I would state that the FIT stat is no longer important -

I agree, for now. In the future, the FIT will serve as a proxy for REOs hitting the market. I'm still calculating and reporting it as a way to show the lack of REO listings...

Any sudden spike in flipper/FIT listings will indicate an influx of REO listings...

Josh said...

Max developed SITs because FITs were declining due to the window, which was a false indicator of an improving market.

I would like to correct one slight misconception here. As noted in my August 26 post the FIT definition was refined to include "somebody who listed a house for less than what they paid within the last two years, even if the listing continues after the two-year cutoff."

This change means that the decrease in FIT listings is not due to a conversion into SITs, but the removal of the FIT listings from the MLS (or an increase in their listing price putting them out of FIT range). They're either selling (not likely), increasing in price (even less likely), expiring and not re-listing (possible), or going back to the bank as REO (likely).

I expect a resurgence in FIT listings as the banks dump REO in order to raise cash.

Mike said...


It looks like my low ball offer of $118/sq ft has been rejected. I guess we are not at 2001 pricing yet.

No problem, I can wait. I am sure they will accept $120/sq ft range next year.

Gwynster said...

in my 'hood, we've gone from 275+ sqft to 180. Can't wait to see what next year brings.

One thing I have noticed is that a lot of what is coming off the MLS even at low prices isn't selling. I have a list of MLS# going back to Fall 05 and very little inventory changed hands. So never assume that just because it dissappeared off the list that a knifecatcher saved someone's day. Often it magically appeared as a REO in 7 mos time.

smf said...

I have started to see houses in nicer areas going to about 2004 prices or less.

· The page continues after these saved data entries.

-- ==== Sys2Proof/Machine/Bytes.lean ====
section
/-! DEFINITION. Roundings (spec 00, "Rounding"), the encoding of fields in frame bodies (11/R181) and the CRC-16 of
a frame (10, section 10.2). -/

namespace Sys2Proof.Machine

/-- 00, "Rounding": `n / d` rounded to the nearest integer, a half going away from zero. -/
def roundHalfAway (n : Int) (d : Nat) : Int :=
  if 0 ≤ n then (2 * n + d) / (2 * d) else -((2 * (-n) + d) / (2 * d))

/-- 00, "Rounding": `n / d` rounded to the nearest integer, a half going up; for money, which is not negative. -/
def roundHalfUp (n d : Nat) : Nat := (2 * n + d) / (2 * d)

/-- The magnitude of a level difference or head. -/
def mag (x : Int) : Int := if 0 ≤ x then x else -x

/-- 00, "Rounding": the mean of two levels, their sum halved and rounded down. -/
def meanDown (a b : Int) : Int := (a + b) / 2

/-- One unsigned byte. -/
def u1 (x : Nat) : List Byte := [BitVec.ofNat 8 x]

/-- 11/R181: two bytes, high byte first. -/
def u2 (x : Nat) : List Byte := [BitVec.ofNat 8 (x / 256), BitVec.ofNat 8 x]

/-- 11/R181: four bytes, high byte first. -/
def u4 (x : Nat) : List Byte := u2 (x / 65536) ++ u2 x

/-- 11/R181: two bytes, two's complement, high byte first. -/
def s2 (x : Int) : List Byte := u2 (x % 65536).toNat

/-- 11/R181: four bytes, two's complement, high byte first. -/
def s4 (x : Int) : List Byte := u4 (x % 4294967296).toNat

/-- A mark, sent as one byte of 0 or 1. -/
def b1 (x : Bool) : List Byte := u1 x.toNat

/-- 11/R181: an absent level or head is sent as −32768, which the rule says of replies; in a report too (log 14). -/
def lvl2 (x : Option Int) : List Byte := s2 (x.getD (-32768))

/-- 11/R181: a stopped timer is sent as 0xFFFF; a running one as its whole seconds, of which one that has run past 65,534 s
sends the low 16 bits: at 65,535 s it reads as stopped (log 80). -/
def timer2 (tenths : Option Nat) : List Byte :=
  match tenths with
  | none => u2 0xFFFF
  | some t => u2 (t / 10)

/-- 11/R181: an absent id, where 0 is no valid value. -/
def opt1 (x : Option Nat) : List Byte := u1 (x.getD 0)

/-- 11/R181: an absent id, where 0 is a valid value. -/
def optFF (x : Option Nat) : List Byte := u1 (x.getD 0xFF)

/-- Bits of one byte, bit 0 first. -/
def bits1 (bs : List Bool) : List Byte := u1 (bs.foldr (fun b n => b.toNat + 2 * n) 0)

/-- Unsigned value of bytes sent high byte first. -/
def natOf (bs : List Byte) : Nat := bs.foldl (fun n b => 256 * n + b.toNat) 0

/-- Signed value of bytes sent high byte first, two's complement. -/
def intOf (bs : List Byte) : Int :=
  if 2 * natOf bs < 256 ^ bs.length then natOf bs else (natOf bs : Int) - 256 ^ bs.length

/-- One bit step of the CRC: polynomial 0x1021, not reflected. -/
def crcBit (c : BitVec 16) : BitVec 16 :=
  if c.msb then (c <<< 1) ^^^ 0x1021#16 else c <<< 1

/-- One byte of the CRC. -/
def crcByte (c : BitVec 16) (b : Byte) : BitVec 16 :=
  crcBit (crcBit (crcBit (crcBit (crcBit (crcBit (crcBit (crcBit (c ^^^ ((b.zeroExtend 16) <<< 8)))))))))

/-- 10, section 10.2: the CRC over the length byte through the last byte of the body, initial value 0xFFFF. -/
def crc16 (bs : List Byte) : BitVec 16 := bs.foldl crcByte 0xFFFF#16

/-- 05, section 5.1 and 11/R181: a hull mark is 8 characters, each A–Z or 0–9. -/
def hullMarkOk (m : List Byte) : Bool :=
  decide (m.length = 8) &&
    m.all fun c => decide (65 ≤ c.toNat ∧ c.toNat ≤ 90) || decide (48 ≤ c.toNat ∧ c.toNat ≤ 57)

end Sys2Proof.Machine
end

Saw a house in GR that is listed below its 2005 price. We could get it for $55K below its 2005 purchase price, and the house did have some renovations.

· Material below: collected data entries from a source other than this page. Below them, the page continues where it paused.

-- ==== Sys2Proof/Machine/Regime.lean ====
section
/-! DEFINITION. The Regime Unit (spec 09): causes, mode, the closing deadline, stand-down and resume. -/

namespace Sys2Proof.Machine

/-- 09/R157: the causes of a change, as the model numbers them (log 14). -/
inductive StateCause where
  | start
  | mode
  | flood
  | mains
  | keeper
  | deadline
  | battery
  | resume
  deriving DecidableEq, Repr

/-- Log 14. -/
def StateCause.code : StateCause → Nat
  | .start => 0
  | .mode => 1
  | .flood => 2
  | .mains => 3
  | .keeper => 4
  | .deadline => 5
  | .battery => 6
  | .resume => 7

/-- 11, section 11.4: the cause set as bits FLOOD, MAINS, KEEPER. -/
def Regime.causeByte (r : Regime) : List Byte := bits1 [r.flood, r.mainsCause, r.keeper]

/-- The closing deadline: its state (IDLE 0, RUNNING 1, EXPIRED 2) and the seconds remaining, 0xFFFF when not running
(11/R181; log 14, 15). -/
def Deadline.bytes (d : Deadline) (now : Nat) : List Byte :=
  match d with
  | .idle => u1 0 ++ u2 0xFFFF
  | .running t => u1 1 ++ u2 (secondsLeft now t)
  | .expired => u1 2 ++ u2 0xFFFF

/-- 09/R157: the report FLIGHT_STATE. -/
def flightReport (v : Base) (c : StateCause) (f : Flow) : Flow :=
  let r := f.regime
  raise v .alarm 0x0D
    (u1 r.condition.code ++ r.causeByte ++ u1 r.mode.code ++ r.deadline.bytes v.elapsed ++ u1 c.code) f

/-- 09/R157: one event that changes the regime record: one FLIGHT_STATE where the cause set, the condition, the mode or
the deadline's state changes; the heads held by no one take the rest aspect of a new condition (04/R65), and the
Scheduler examines an opportunity (06/R100). -/
def changeRegime (v : Base) (c : StateCause) (fn : Regime → Regime) (f : Flow) : Flow :=
  let old := f.regime
  let f := setRegime fn f
  if f.regime = old then f
  else
    let f := flightReport v c f
    if f.regime.condition = old.condition then f else askOpportunity (restHeads v f)

/-! ## Causes and the deadline (09/R159, R160) -/

/-- 09/R160: the deadline that MAINS starts: the setting, or 120 s when the battery is LOW and the setting is longer. -/
def startDeadline (v : Base) (low : Bool) : Deadline :=
  let whole := 10 * v.settings.closingDeadline
  .running (v.elapsed + if low then min whole Config.shortDeadline else whole)

/-- 09/R159, R160: the mains-present input has changed. -/
def mainsChanged (v : Base) (f : Flow) : Flow :=
  let present := v.pins.mains
  changeRegime v .mains (fun r =>
    if present then { r with mainsPresent := true, mainsCause := false, deadline := .idle }
    else if r.mainsCause then { r with mainsPresent := false }
    else { r with mainsPresent := false, mainsCause := true, deadline := startDeadline v r.batteryLow }) f

/-- 09/R160: the battery-low input has changed: BATTERY with the reading and the deadline, and a deadline with more
than 120 s remaining shortened to 120 s, with FLIGHT_STATE. -/
def batteryChanged (v : Base) (f : Flow) : Flow :=
  let low := v.pins.batteryLow
  let f := setRegime (fun r => { r with batteryLow := low }) f
  let short :=
    match f.regime.deadline with
    | .running t => low && decide (v.elapsed + Config.shortDeadline < t)
    | _ => false
  let g := if short then setRegime (fun r => { r with deadline := .running (v.elapsed + Config.shortDeadline) }) f else f
  let g := raise v .alarm 0x0E (b1 low ++ g.regime.deadline.bytes v.elapsed) g
  if short then flightReport v .battery g else g

/-- 09/R159: FLOOD added to or removed from the cause set. -/
def floodSignal (v : Base) (raised : Bool) (f : Flow) : Flow :=
  changeRegime v .flood (fun r => { r with flood := raised }) f

/-- 09/R161: KEEPER added to or removed from the cause set. -/
def keeperCause (v : Base) (x : Bool) (f : Flow) : Flow := changeRegime v .keeper (fun r => { r with keeper := x }) f

/-! ## Stand-down (09/R162, R163) -/

/-- 09/R163: a gate or sluice moved to the left list with a reason, in place of the entry it may have there. The list
is sent in this order: a new entry, and one whose reason changes, at the tail (log 71). -/
def addLeft (sluice : Bool) (g : Fin 4) (r : LeftReason) (f : Flow) : Flow :=
  setRegime (fun x => { x with
    left := (x.left.filter fun e => e.sluice != sluice || e.index != g) ++ [⟨sluice, g, r⟩] }) f

/-- The progress record changed, where there is one. -/
def setProgress (fn : Progress → Progress) (f : Flow) : Flow :=
  setRegime (fun r => { r with progress := r.progress.map fn }) f

/-- 09/R162, items 2 and 3: a sluice that is above 0 or commanded so, or whose channel was just cancelled (`was`), is
commanded to 0 and awaited; one in FAULT goes on the left list. -/
def standDownSluice (v : Base) (was : Tbl 4 Bool) (g : Fin 4) (f : Flow) : Flow :=
  let x := f.sluices.nth g
  let worked := was.nth g || decide (x.pos ≠ 0) || decide (x.cmd ≠ 0)
  if !worked then f
  else if x.st = .fault then addLeft true g .fault f
  else
    let f := commandSluice v g 0 f
    let y := f.sluices.nth g
    if y.st = .steady ∧ y.pos = 0 then f else setProgress (fun p => { p with sluices := p.sluices.put g true }) f

/-- 09/R162, item 4: why a gate that is not SHUT is left; of several reasons, the first in the order of the rule
(log 59). -/
def leftReason (v : Base) (f : Plant) (g : Fin 4) : Option LeftReason :=
  let x := f.gates.nth g
  if v.pins.beam.nth g then some .beam
  else if f.passingSet.nth g then some .shifting
  else if x.st = .fault then some .fault
  else if x.hold then some .held
  else none

/-- 02/R31, 09/R162: a Regime close sent; the gate is awaited while a stand-down is in progress, its entry on the left
list kept where it has one (log 36), or left REFUSED. -/
def sendClose (v : Base) (g : Fin 4) (f : Flow) : Flow :=
  match regimeClose v g f with
  | (.accepted, f) => setProgress (fun p => { p with gates := p.gates.put g true }) f
  | (.refused, f) => if f.regime.progress.isSome then addLeft false g .refused f else f

/-- 09/R162, item 4: one gate judged. -/
def standDownGate (v : Base) (g : Fin 4) (f : Flow) : Flow :=
  if (f.gates.nth g).st = .shut then f
  else
    match leftReason v f.toPlant g with
    | some r => addLeft false g r f
    | none => sendClose v g f

/-- 09/R162: entry to STOOD_DOWN, with its cause. -/
def standDown (v : Base) (c : StateCause) (f : Flow) : Flow :=
  let none4 : Tbl 4 Bool := Vector.replicate 4 false
  let f := setRegime (fun r => { r with
    stoodDown := true, left := [], progress := some ⟨none4, none4, true, v.elapsed⟩ }) f
  let f := flightReport v c f
  let f := freezeBatches v (standDownHeads v f)
  let f := setRegime (fun r => { r with passing := f.toPlant.passingSet }) f
  let was : Tbl 4 Bool := Vector.ofFn fun g => decide ((f.channels.nth g).st ≠ .idle)
  let f := overAll allGates (cancelChannel v) f
  let f := overAll allGates (standDownSluice v was) f
  overAll allGates (standDownGate v) f

/-- 09/R163: the report STOOD_DOWN: the left list (a count, then for each whether it is a sluice, its gate and its
reason), the seconds since entry, what was then unsettled (the gates, the sluices and the heads), and whether it was ended
early (log 14). -/
def stoodDownReport (v : Base) (p : Progress) (early : Bool) (f : Flow) : Flow :=
  let left := f.regime.left
  raise v .alarm 0x10
    (u1 left.length ++ (left.flatMap fun e => b1 e.sluice ++ u1 e.index ++ u1 e.reason.code)
      ++ u4 ((v.elapsed - p.since) / 10) ++ bits1 p.gates.toList ++ bits1 p.sluices.toList ++ b1 p.heads ++ b1 early) f

/-- 09/R163: the outcome of an awaited sluice. -/
def settleSluice (g : Fin 4) (f : Flow) : Flow :=
  let x := f.sluices.nth g
  if (f.regime.progress.any fun p => p.sluices.nth g) = false then f
  else if x.st = .fault then
    addLeft true g .fault (setProgress (fun p => { p with sluices := p.sluices.put g false }) f)
  else if x.st = .steady ∧ x.pos = 0 then setProgress (fun p => { p with sluices := p.sluices.put g false }) f
  else f

/-- 09/R163: the outcome of an awaited gate; a STOPPED gate is awaited while its beam is clear and it is not held for the
keeper (log 22). -/
def settleGate (v : Base) (g : Fin 4) (f : Flow) : Flow :=
  let x := f.gates.nth g
  let done := setProgress (fun p => { p with gates := p.gates.put g false }) f
  if (f.regime.progress.any fun p => p.gates.nth g) = false then f
  else
    match x.st with
    | .shut => done
    | .fault => addLeft false g .fault done
    | .stopped => if x.hold || v.pins.beam.nth g then addLeft false g .obstructed done else f
    | _ => f

/-- Nothing is awaited any longer. -/
def Progress.settled (p : Progress) : Bool := !p.gates.toList.any id && !p.sluices.toList.any id && !p.heads

/-- 09/R163: a gate on the left list with reason BEAM or SHIFTING, re-examined: one neither blocked nor in the set nor
SHUT is sent a Regime close. -/
def reexamineLeft (v : Base) (g : Fin 4) (f : Flow) : Flow :=
  let listed := f.regime.left.any fun e => !e.sluice && e.index == g && (e.reason == .beam || e.reason == .shifting)
  if f.regime.stoodDown && listed && !v.pins.beam.nth g && !f.toPlant.passingSet.nth g
      && (f.gates.nth g).st != .shut then sendClose v g f
  else f

/-- 07/R120, 09/R163: the Tracker's set handed over at each change, and the left gates re-examined then. -/
def followPassing (v : Base) (f : Flow) : Flow :=
  let s := f.toPlant.passingSet
  if s = f.regime.passing then f
  else overAll allGates (reexamineLeft v) (setRegime (fun r => { r with passing := s }) f)

/-- 09/R163: the stand-down progress takes the outcomes; when nothing is awaited STOOD_DOWN is raised. -/
def followProgress (v : Base) (f : Flow) : Flow :=
  if f.regime.progress.isNone then f
  else
    let f := overAll allGates settleSluice (overAll allGates (settleGate v) f)
    let f := if headsAtRest f then setProgress (fun p => { p with heads := false }) f else f
    match f.regime.progress with
    | none => f
    | some p =>
      if p.settled then stoodDownReport v p false (setRegime (fun r => { r with progress := none }) f) else f

/-- 09/R165: what RESUME is refused for, in the order of the rule. -/
inductive ResumeBar where
  | notStoodDown
  | mainsOrFlood
  | unresolved
  deriving DecidableEq, Repr

/-- 09/R165: the first reason for which RESUME would be refused; none when it would be accepted. -/
def resumeBar (f : Plant) : Option ResumeBar :=
  if !f.regime.stoodDown then some .notStoodDown
  else if f.regime.mainsCause || f.regime.flood then some .mainsOrFlood
  else if f.batches.any fun b => b.step == .unresolved then some .unresolved
  else none

/-- 09/R165: an accepted RESUME: the progress ended early, the mark cleared, the heads at the rest aspect of the new
condition, the batches thawed and re-entered while the mode is AUTO. -/
def resumeFlight (v : Base) (f : Flow) : Flow :=
  let f := match f.regime.progress with | some p => stoodDownReport v p true f | none => f
  let f := changeRegime v .resume (fun r => { r with stoodDown := false, progress := none, left := [] }) f
  let f := thawBatches f
  if trackerWorks f.toPlant then reenterAll v f else f

/-- 09/R158: a change of mode. -/
def changeMode (v : Base) (m : Mode) (f : Flow) : Flow :=
  if f.regime.mode = m then f
  else
    let f := changeRegime v .mode (fun r => { r with mode := m }) f
    match m with
    | .manual => pauseBerths v (discardTrackerAsks f)
    | .auto =>
      let f := releaseKeeperHeads v f
      askOpportunity (if trackerWorks f.toPlant then reenterAll v f else f)

/-- 09/R160: the deadline expires: DEADLINE with whether the flight was already stood down, 1 or 0 in one byte of both uses
(log 14), then STOOD_DOWN entered, or FLIGHT_STATE alone (log 21). -/
def expireDeadline (v : Base) (f : Flow) : Flow :=
  let f := setRegime (fun r => { r with deadline := .expired }) f
  let f := raise v .alarm 0x0F (b1 f.regime.stoodDown) f
  if f.regime.stoodDown then flightReport v .deadline f else standDown v .deadline f

/-- The Regime Unit's part of a round. -/
def regimeRound (v : Base) (f : Flow) : Flow := followProgress v (followPassing v f)

end Sys2Proof.Machine
end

There is another house in EDH that is stuck a little bit higher than its 2003 purchase price.

Anonymous said...
This comment has been removed by a blog administrator.
W.C. Varones said...

San Francisco Countrywide employees get a memo from Mozilo.

Anonymous said...

Mike, you're better off getting rejected - no sense catching a falling knife. We'll be lucky if the RE market bottoms at 1998 prices. Those that think that fundamental values are roughly equal to 2001 values are 100% right, but they are also forgetting about the collateral damage inflicted by the bursting of the great credit bubble. Thanks to HeliBen and the rest of the pigmen, GD2/WW3 is now a virtual certainty and likely we won't be thinking about RE in a couple of years.

Too bad to, because I really wanted to come in with a strong vulture-cash position in a few years but now it really doesn't matter.

Great blog Max and AB, btw.

Mike said...


I know I am catching a falling knife buying at this point. However, if I can pick up a house at 2001 price, it still would make sense for me since I cashed out my home at 2005 prices (Sold my home at $260 /sq ft) and therefore if I buy at $120 /sq ft it still is a pretty good deal even if prices continue to fall. If I purchase a home now at $120/sq ft, I still will have good amount of cash left over from the profit I made on my house sale and interests earned (and profit from home builder stocks I shorted) for three years. So it makes sense for me to buy now if a good deal pop up, especially since I have two young kids and I am getting tired of renting. It depends on individual situation I think.

Now,if you believe prices could fall back to 1998 levels (I purchased a home in 1999 at $90 /sq ft) then I'll have a chance to purchase a second house with money left over and become a rental home landlord. That is with a positive cash flow, right off the bat!!! Not a bad deal I think.